Myth: With DRM, the publisher can give his customers additional content

And why does he need the DRM for that? A publisher can always give his customers additional content. He just needs to put it on a webserver for free download. What is really meant with this but usually not said explicitely is that the publisher can use DRM to make sure that only those who paid get the content. Either paid for the game itself or paid for the content again. So DRM also is a good platform to turn any game into a cash cow. They sell you content for the game you already paid for by this. Normally, that would be more difficult because the publisher has no infrastructure to get the content to the customer (he has to use the retail industry for that). But DRM provides this infrastructure.

Ok, not all publishers may go that way. Perhaps they really want to give their customers free content. And they don't want to give that content to pirates - which is understandanle. But is it really necessary to use DRM for that? No, it is not. All you need is a proof of purchase. And that can be anything. A simple receipt or a serial code in the game's box. Or how about a list of transaction numbers (TANs)? Let's say 10-20 numbers on a list in the box. Each number can be used to download something and then becomes invalid. For the next download you need another TAN. If your TAN list is almost used up you can use one of the last TANs to download a new TAN list from the publisher. If it's safe enough for online banking it should be safe enough for games content, too. This method has a number of advantages: It is totally anonymous, you can download whatever you want and as often as you need it. When you sell the game you give the TAN list to the new owner and he fills your place without the publisher ever knowing it. If he does not trust you and thinks you made a copy of the TAN list, he'll just get himself a new one from the publisher. Secure and anonymous resale. But maybe that is exactly the problem...
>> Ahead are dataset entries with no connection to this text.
-- ==== Sys2Proof/Certificates/Slice0/Obligations.lean ====
section
/-! DEFINITION. What is claimed of the model: one statement for each obligation of OBLIGATIONS.json. -/

open Sys2Proof Sys2Proof.Machine


/-! ### The part as a whole -/

/-- The step takes the command at the front of the queue and runs it with the queue's rest; on an empty queue the
part idles (log entries 1 and 2: the queue is the model's). -/
def Obligations.StepTakesTheFrontCommand : Prop :=
  (∀ (s : State) (c : Instr) (rest : List Instr), s.pending = c :: rest → step s = exec c { s with pending := rest }) ∧
  (∀ s : State, s.pending = [] → step s = .next s)

/-- Every command has an effect in every state (no fault, no refusal), and none touches the queue of commands. That an
event without its occasion does nothing is log entry 3, that nothing stops the part log entry 34, and the queue is the
model's own (log entry 1). -/
def Obligations.EveryCommandAnswersAndKeepsTheQueue : Prop :=
  ∀ (c : Instr) (s : State), ∃ t, exec c s = .next t ∧ t.pending = s.pending

/-- R178: asserting the reset line undrives both highways, silences the link and the attention line; its release gives
every block its reset-pin values. The model's own: that nothing is taken while the line is asserted, that the blocks
then keep what they hold, and what a release does that no assertion preceded (log entry 13); and, in `State.reset`, the
codes last driven and the cells being sent (log entry 16). -/
def Obligations.ResetLineStopsThePart : Prop :=
  (∀ (c : Instr) (s : State), s.resetAsserted = true → c ≠ .resetAssert → c ≠ .resetRelease → exec c s = .next s) ∧
  (∀ s : State, ∃ t, exec .resetAssert s = .next t ∧ t.resetAsserted = true ∧
    (∀ k : Slot, t.line.out[k] = none ∧ t.trunk.out[k] = none) ∧ t.link.leaving = none ∧ t.notices.attention = false ∧
    t = { s with resetAsserted := true, line := { s.line with out := t.line.out }, trunk := { s.trunk with out := t.trunk.out },
                 link := { s.link with leaving := none }, notices := { s.notices with attention := false } }) ∧
  (∀ s : State, exec .resetRelease s = .next { State.reset with pending := s.pending })

/-- What the rules R2, R7, R15, R36, R71, R94, R113, R116, R121, R134, R161, R162, R169, R171, R172 and R174 give the
part after the reset pin. -/
def Obligations.ResetPinValues : Prop :=
  State.reset.line.framePos = 0 ∧ State.reset.line.blockCount = 0 ∧ State.reset.line.arrival = none ∧
  (∀ k : Slot, State.reset.line.outMap[k] = .vacant) ∧
  State.reset.trunk.store = [] ∧ State.reset.trunk.primed = false ∧
  (∀ k : Slot, State.reset.trunk.lastDelivered[k] = silence) ∧ State.reset.trunk.netSlips = 0 ∧
  State.reset.trunk.lastDirection = none ∧ State.reset.trunk.changes = 0 ∧ State.reset.trunk.changeFlag = false ∧
  State.reset.framer.mode = .hunt ∧ State.reset.framer.window = [] ∧ State.reset.framer.slipMark = 0 ∧
  State.reset.framer.badRun = 0 ∧ State.reset.framer.badCells = 0 ∧ State.reset.framer.unknownTags = 0 ∧
  State.reset.framer.skippedSyncs = 0 ∧ State.reset.cellQueue = [] ∧ (∀ n : LegNo, State.reset.legs[n] = none) ∧
  (∀ h : Handle, State.reset.record h = none) ∧ (∀ k : Slot, State.reset.ext.listen[k] = false) ∧
  State.reset.ext.ignoredCells = 0 ∧ State.reset.ext.badCells = 0 ∧ State.reset.ext.generator = 0x5A3C ∧
  State.reset.admQueue = [] ∧ (∀ c : ConfNo, State.reset.confs[c] = none) ∧ State.reset.freePlaces = 32 ∧
  State.reset.hold = .closed ∧ State.reset.link.assembly = .searching ∧ State.reset.link.replies = [] ∧
  State.reset.notices.queue = [] ∧ State.reset.notices.overrun = false ∧ State.reset.notices.attention = false ∧
  (∀ k : NoticeKind, State.reset.notices.enabled k = true) ∧
  State.reset.params = ⟨256, .locked, 2000, 60, 0, 3, 0x5A3C, 0x2F1B⟩

/-! ### The sample code and its arithmetic (chapter 2) -/

/-- R17: expansion, for every code by its sign, segment and step. -/
def Obligations.ExpansionOfEveryCode : Prop :=
  (∀ seg < 8, ∀ step < 16,
    expand (BitVec.ofNat 8 (128 + 16 * seg + step)) = ((step + 16) * 2 ^ seg : Nat) - 16 ∧
    expand (BitVec.ofNat 8 (16 * seg + step)) = -(((step + 16) * 2 ^ seg : Nat) - 16 : Int)) ∧
  (∀ c : Code, -3952 ≤ expand c ∧ expand c ≤ 3952) ∧ expand 0x80 = 0 ∧ expand 0x00 = 0 ∧
  expand (makeCode true 3 5) = 152 ∧ expand (makeCode false 7 15) = -3952

/-- R18: compression takes the largest segment that fits, truncates to the step at or below and never rounds up, and what
is compressed has been saturated. R19: compressing the expansion of a code gives the code back, but for negative zero.
R23: what saturation makes of a value, and its clip mark. -/
def Obligations.CompressionTruncatesAndRestores : Prop :=
  (∀ x : Int, x.natAbs ≤ 3952 → ∃ seg ≤ 7, 16 * 2 ^ seg ≤ x.natAbs + 16 ∧
     (∀ k ≤ 7, 16 * 2 ^ k ≤ x.natAbs + 16 → k ≤ seg) ∧
     16 ≤ (x.natAbs + 16) / 2 ^ seg ∧ (x.natAbs + 16) / 2 ^ seg - 16 ≤ 15 ∧
     compress x = makeCode (decide (0 ≤ x)) seg ((x.natAbs + 16) / 2 ^ seg - 16) ∧
     codePositive (compress x) = decide (0 ≤ x) ∧ magnitude (compress x) ≤ x.natAbs ∧
     x.natAbs - magnitude (compress x) ≤ 2 ^ seg ∧ (x = 0 → compress x = silence) ∧
     ∀ y : Int, (saturate y).1.natAbs ≤ 3952) ∧
  (∀ c : Code, compress (expand c) = if c = 0x00 then silence else c) ∧
  (∀ y : Int, (3952 < y → (saturate y).1 = 3952) ∧ (y < -3952 → (saturate y).1 = -3952) ∧
    (y.natAbs ≤ 3952 → (saturate y).1 = y) ∧ ((saturate y).2 = true ↔ 3952 < y.natAbs))

/-- R22: scaling rounds the magnitude to the nearest whole number, an exact half up; a value and its negative scale
to a result and its negative; unity changes nothing; and no gain takes a non-zero value to 0. R21: the multipliers of
the gain codes -6..+6. -/
def Obligations.ScalingRoundsHalfAwayFromZero : Prop :=
  (∀ (x : Int) (m : Nat), scale x m = (if 0 < x then 1 else if x < 0 then -1 else 0) * ((x.natAbs * m + 2048) / 4096 : Nat)) ∧
  (∀ (x : Int) (m : Nat), x ≠ 0 → (scale x m).natAbs * 4096 ≤ x.natAbs * m + 2048 ∧
    x.natAbs * m + 2048 < ((scale x m).natAbs + 1) * 4096) ∧
  (∀ (x : Int) (m : Nat), (0 ≤ x → 0 ≤ scale x m) ∧ (x ≤ 0 → scale x m ≤ 0) ∧ scale (-x) m = -scale x m) ∧
  (∀ x : Int, scale x 4096 = x) ∧
  (List.range 13).map (fun i => multiplier ((i : Int) - 6)) =
    [2053, 2303, 2584, 2900, 3254, 3651, 4096, 4596, 5157, 5786, 6492, 7284, 8173] ∧
  (∀ g : Int, -6 ≤ g → g ≤ 6 → 2048 < multiplier g) ∧
  (∀ (x g : Int), -6 ≤ g → g ≤ 6 → x ≠ 0 → scale x (multiplier g) ≠ 0) ∧ scale 1 (multiplier (-6)) = 1

/-- R27: sign inversion changes the sign field alone. -/
def Obligations.SignInversionTwiceRestores : Prop :=
  ∀ c : Code, codePositive (invertSign c) = !codePositive c ∧ codeSegment (invertSign c) = codeSegment c ∧
    codeStep (invertSign c) = codeStep c ∧ magnitude (invertSign c) = magnitude c ∧
    expand (invertSign c) = -expand c ∧ invertSign (invertSign c) = c ∧ invertSign silence = 0x00 ∧
    invertSign 0x00 = silence

/-- R155: each member's result is the compressed, saturated and scaled sum of the other members' inputs, marked as
clipped when the scaled sum passes 3952 either way; a lone member gets silence. -/
def Obligations.MinusOneMixOmitsTheMember : Prop :=
  ∀ (att : Nat) (before rest : List (Member × Int)) (m : Member) (x : Int),
    let others := ((before ++ rest).map (·.2)).sum
    (minusOne att (before ++ (m, x) :: rest))[before.length]? =
      some (m, compress (saturate (scale others (multiplier (-(att : Int))))).1,
        decide (3952 < (scale others (multiplier (-(att : Int)))).natAbs)) ∧
    (before = [] → rest = [] → minusOne att [(m, x)] = [(m, silence, false)])

/-! ### The key wheel and the block scrambler (chapter 3) -/

/-- R29: the epoch seed. R30: one step of the wheel, and the block values of an epoch. -/
def Obligations.WheelStepsThroughTheEpoch : Prop :=
  (∀ (k : Key) (e : Half), (epochSeed k e).toNat = k.hi.toNat ^^^ (e.toNat * 257 % 2 ^ 24)) ∧
  (∀ (k : Key) (v : WheelWord), (wheelStep k v).toNat = (v.toNat * 5 + (k.lo.toNat ||| 1)) % 2 ^ 24) ∧
  (∀ (k : Key) (e : Half), blockValue k e 0 = wheelStep k (epochSeed k e)) ∧
  (∀ (k : Key) (e : Half) (b : Nat), blockValue k e (b + 1) = wheelStep k (blockValue k e b)) ∧
  (∀ (k : Key) (e : Half) (b : Nat), blockValue k e b = (wheelStep k)^[b + 1] (epochSeed k e))

/-- The block whose codes are their own arrival places. -/
abbrev arrivalOrder : Block := #v[0, 1, 2, 3, 4, 5, 6, 7]

/-- R32: the seven swaps; each of the 40,320 values gives a different arrangement, every arrangement is reached, and
only 40,319 gives the arrival order. -/
def Obligations.PermutationNumbersAndArrangements : Prop :=
  (∀ (p : Nat) (b : Block), arrange p b =
    swapCodes (swapCodes (swapCodes (swapCodes (swapCodes (swapCodes (swapCodes b (7, Fin.ofNat 8 (p % 8)))
      (6, Fin.ofNat 8 (p / 8 % 7))) (5, Fin.ofNat 8 (p / 56 % 6))) (4, Fin.ofNat 8 (p / 336 % 5)))
      (3, Fin.ofNat 8 (p / 1680 % 4))) (2, Fin.ofNat 8 (p / 6720 % 3))) (1, Fin.ofNat 8 (p / 20160 % 2))) ∧
  (∀ (b : Block) (i j : Position), (swapCodes b (i, j))[i] = b[j] ∧ (swapCodes b (i, j))[j] = b[i] ∧
    ∀ k : Position, k ≠ i → k ≠ j → (swapCodes b (i, j))[k] = b[k]) ∧
  (∀ p q : Nat, p < 40320 → q < 40320 → arrange p arrivalOrder = arrange q arrivalOrder → p = q) ∧
  (∀ b : Block, b.toList.Perm arrivalOrder.toList → ∃ p < 40320, arrange p arrivalOrder = b) ∧
  (∀ p < 40320, arrange p arrivalOrder = arrivalOrder ↔ p = 40319)

/-- R31, R33, R35: what each mode makes of a block, with the permutation number and the sign mask of its block value.
R34, R35: descrambling with the same block value and mode gives the block back, in every mode, and the other way
round. -/
def Obligations.DescramblingUndoesScrambling : Prop :=
  (∀ (mode : ScrambleMode) (v : WheelWord) (b : Block),
    descrambleBlock mode v (scrambleBlock mode v b) = b ∧ scrambleBlock mode v (descrambleBlock mode v b) = b) ∧
  ∀ (v : WheelWord) (b : Block),
    let word : Nat := v.toNat ^^^ (v.toNat / 512)
    let inverted (block : Block) (i : Position) : Code :=
      if (word / 40320 % 256).testBit i then invertSign block[i] else block[i]
    scrambleBlock .pass v b = b ∧
    (∀ i : Position, (scrambleBlock .invert v b)[i] = inverted b i) ∧
    (∀ i : Position, (scrambleBlock .shuffle v b)[i] = inverted (arrange (word % 40320) b) i)

/-- R37, R43, R44: after a counter load the counters name the block after the completed one, the value found for it
is its block value, and so is the value of every later block, through every epoch boundary. -/
def Obligations.CatchUpFindsTheNextBlock : Prop :=
  ∀ (k : Key) (len : Nat) (e : Half) (b : Nat) (c : Counters), b < len →
    let c' := c.load k len e b
    c'.index < len ∧ (b + 1 < len → c'.epoch = e ∧ c'.index = b + 1) ∧ (b + 1 = len → c'.epoch = e + 1 ∧ c'.index = 0) ∧
    ∀ n : Nat, let d := (Counters.take k len)^[n] c'
      d.index < len ∧ d.nextValue k = blockValue k d.epoch d.index ∧
      d.epoch.toNat * len + d.index = ((e.toNat * len + b + 1 + n) % (65536 * len))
You might argue that there are people who open game boxes at the store, copy the serial or TAN list and then put it back in the shelf. But there's an easy way to prevent this. Wrap the game in a foil which is "minted" with the logo of the publisher and write a notice on the box that people must not buy it with the foil removed. Now the dealer can't just put it back in the shelf and he won't have this publisher's foil. If he does have it, you can sue him for violating your trademark. So the shops have to look out for their wares and cannot just shove that problem off to the customer.

If you use DRM for purchase verification then it means that the publisher is the one who verifies your purchase. Not just once but regularly. One single check upon download of the content could be easily handled otherwise (as shown above), you don't need DRM for that. DRM is only necessary for continuous monitoring. So every now and then (each start, each installation, etc.), he takes a look at your installation and decides then, based on his current motives, legal situation and technical abilities, if you're allowed to use your software. No one guarantees you that these motives, legal situation or technical abilities won't change over time. Would you buy a desk lamp if you had to phone the manufacturer to prove to him that you have not stolen it before you can turn it on - every time?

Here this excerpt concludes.